> REQUIRED ACTION:
Some lines of these records may hold the word "keyProvision"; state how many, using only the number.

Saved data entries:
--------------------------------
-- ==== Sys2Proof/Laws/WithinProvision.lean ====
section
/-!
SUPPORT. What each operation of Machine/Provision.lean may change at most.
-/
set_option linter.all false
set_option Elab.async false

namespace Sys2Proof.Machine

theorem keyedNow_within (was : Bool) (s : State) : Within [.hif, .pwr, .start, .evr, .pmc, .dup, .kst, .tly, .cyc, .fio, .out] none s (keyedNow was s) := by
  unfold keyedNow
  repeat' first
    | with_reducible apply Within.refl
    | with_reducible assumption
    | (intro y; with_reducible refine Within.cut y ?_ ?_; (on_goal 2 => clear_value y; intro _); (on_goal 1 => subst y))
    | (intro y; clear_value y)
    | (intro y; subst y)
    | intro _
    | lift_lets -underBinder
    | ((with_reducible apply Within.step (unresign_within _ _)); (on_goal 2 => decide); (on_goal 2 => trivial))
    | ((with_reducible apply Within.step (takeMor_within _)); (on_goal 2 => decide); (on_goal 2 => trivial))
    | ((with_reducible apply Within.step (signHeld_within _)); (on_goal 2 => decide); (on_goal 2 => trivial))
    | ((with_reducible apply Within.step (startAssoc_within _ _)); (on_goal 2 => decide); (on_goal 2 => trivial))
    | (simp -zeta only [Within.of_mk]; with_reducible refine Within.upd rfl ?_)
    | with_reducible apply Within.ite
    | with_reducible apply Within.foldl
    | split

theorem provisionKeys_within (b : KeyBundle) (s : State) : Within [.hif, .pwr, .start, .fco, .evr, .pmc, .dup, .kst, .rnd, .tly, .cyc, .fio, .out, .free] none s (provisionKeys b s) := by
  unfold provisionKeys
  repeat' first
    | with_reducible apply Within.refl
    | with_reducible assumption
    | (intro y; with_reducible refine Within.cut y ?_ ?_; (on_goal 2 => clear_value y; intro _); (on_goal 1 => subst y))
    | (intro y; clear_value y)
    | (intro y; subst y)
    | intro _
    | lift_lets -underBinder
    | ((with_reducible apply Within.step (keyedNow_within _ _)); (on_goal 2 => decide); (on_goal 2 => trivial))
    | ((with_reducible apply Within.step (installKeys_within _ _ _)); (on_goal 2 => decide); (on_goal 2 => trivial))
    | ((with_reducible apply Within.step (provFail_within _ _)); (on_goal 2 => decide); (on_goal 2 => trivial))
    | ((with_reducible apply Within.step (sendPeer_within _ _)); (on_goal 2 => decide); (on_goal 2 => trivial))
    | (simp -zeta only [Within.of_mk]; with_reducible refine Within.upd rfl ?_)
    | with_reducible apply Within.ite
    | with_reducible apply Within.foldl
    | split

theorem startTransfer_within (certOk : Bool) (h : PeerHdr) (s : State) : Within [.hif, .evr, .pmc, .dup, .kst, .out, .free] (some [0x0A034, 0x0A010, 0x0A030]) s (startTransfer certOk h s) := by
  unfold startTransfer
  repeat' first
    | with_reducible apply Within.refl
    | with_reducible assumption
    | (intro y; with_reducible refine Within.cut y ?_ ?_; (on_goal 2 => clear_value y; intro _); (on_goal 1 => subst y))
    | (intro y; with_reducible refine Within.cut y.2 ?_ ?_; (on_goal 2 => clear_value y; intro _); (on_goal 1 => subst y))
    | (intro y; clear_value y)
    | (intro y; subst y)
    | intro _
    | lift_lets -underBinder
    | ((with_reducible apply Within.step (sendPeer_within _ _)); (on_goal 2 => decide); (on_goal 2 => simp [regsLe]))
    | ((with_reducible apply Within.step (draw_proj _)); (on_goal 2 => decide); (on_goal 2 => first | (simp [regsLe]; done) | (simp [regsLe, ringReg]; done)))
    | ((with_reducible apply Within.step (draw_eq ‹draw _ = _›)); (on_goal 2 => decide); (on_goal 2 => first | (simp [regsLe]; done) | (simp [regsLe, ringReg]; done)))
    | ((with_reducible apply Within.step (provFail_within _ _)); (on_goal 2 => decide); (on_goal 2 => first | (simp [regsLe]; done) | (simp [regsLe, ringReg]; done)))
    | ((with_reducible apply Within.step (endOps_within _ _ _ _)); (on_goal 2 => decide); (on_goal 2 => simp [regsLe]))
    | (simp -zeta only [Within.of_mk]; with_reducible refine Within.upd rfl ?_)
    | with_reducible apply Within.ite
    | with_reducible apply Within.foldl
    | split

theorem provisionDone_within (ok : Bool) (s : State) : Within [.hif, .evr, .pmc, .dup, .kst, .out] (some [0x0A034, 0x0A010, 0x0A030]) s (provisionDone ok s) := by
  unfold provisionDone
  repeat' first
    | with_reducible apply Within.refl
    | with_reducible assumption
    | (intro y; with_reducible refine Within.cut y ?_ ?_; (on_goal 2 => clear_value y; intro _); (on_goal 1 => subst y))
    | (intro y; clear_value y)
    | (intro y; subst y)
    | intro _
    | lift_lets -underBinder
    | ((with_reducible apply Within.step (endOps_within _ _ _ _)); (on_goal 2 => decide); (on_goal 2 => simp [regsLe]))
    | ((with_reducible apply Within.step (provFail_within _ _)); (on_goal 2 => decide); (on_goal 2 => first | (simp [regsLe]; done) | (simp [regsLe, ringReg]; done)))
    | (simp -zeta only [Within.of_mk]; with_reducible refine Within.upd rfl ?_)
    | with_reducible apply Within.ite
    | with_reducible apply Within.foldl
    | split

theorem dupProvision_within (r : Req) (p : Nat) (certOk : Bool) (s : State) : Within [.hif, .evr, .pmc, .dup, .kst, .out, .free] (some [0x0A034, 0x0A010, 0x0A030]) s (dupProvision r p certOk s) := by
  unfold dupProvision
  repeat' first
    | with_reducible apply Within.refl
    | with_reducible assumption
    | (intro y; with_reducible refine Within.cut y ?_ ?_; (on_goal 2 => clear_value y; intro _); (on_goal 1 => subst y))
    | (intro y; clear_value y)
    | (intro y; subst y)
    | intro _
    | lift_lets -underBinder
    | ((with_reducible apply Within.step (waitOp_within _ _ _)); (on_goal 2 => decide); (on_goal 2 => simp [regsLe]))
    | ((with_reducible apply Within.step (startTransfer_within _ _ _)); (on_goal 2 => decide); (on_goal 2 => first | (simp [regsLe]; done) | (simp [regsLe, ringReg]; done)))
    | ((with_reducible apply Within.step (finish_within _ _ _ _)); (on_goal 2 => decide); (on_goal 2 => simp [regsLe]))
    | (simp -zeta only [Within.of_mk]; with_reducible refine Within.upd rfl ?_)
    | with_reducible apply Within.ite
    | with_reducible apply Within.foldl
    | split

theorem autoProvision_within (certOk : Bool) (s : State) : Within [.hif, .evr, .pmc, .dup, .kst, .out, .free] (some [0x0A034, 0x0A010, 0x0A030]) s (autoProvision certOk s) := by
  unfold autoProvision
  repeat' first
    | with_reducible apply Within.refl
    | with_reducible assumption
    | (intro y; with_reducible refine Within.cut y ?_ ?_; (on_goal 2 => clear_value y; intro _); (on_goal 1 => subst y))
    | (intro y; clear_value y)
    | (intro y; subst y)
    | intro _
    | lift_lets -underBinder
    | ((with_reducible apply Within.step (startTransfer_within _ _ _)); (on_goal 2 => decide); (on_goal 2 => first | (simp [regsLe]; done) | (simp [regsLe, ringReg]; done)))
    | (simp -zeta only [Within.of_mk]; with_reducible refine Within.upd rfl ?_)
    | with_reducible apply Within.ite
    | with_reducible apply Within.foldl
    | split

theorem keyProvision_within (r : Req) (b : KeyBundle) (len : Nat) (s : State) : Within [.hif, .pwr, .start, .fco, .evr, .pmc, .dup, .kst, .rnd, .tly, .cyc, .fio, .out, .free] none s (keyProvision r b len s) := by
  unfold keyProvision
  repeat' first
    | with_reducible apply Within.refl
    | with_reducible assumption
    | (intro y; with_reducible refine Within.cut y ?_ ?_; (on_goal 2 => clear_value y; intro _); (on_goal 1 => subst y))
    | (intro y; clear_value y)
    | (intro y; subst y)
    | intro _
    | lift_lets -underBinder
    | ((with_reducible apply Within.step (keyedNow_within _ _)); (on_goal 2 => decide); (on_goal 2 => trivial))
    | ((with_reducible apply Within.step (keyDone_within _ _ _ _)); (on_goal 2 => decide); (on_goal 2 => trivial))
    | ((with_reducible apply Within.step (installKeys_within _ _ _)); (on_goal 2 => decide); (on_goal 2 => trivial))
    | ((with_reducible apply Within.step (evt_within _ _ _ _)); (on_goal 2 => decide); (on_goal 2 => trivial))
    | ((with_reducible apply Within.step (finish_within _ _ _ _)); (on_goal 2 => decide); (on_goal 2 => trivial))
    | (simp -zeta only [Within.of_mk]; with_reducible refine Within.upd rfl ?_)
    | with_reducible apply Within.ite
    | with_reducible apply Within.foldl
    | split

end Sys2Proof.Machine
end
--------------------------------
> SOLUTION FOR THIS PROBLEM:
2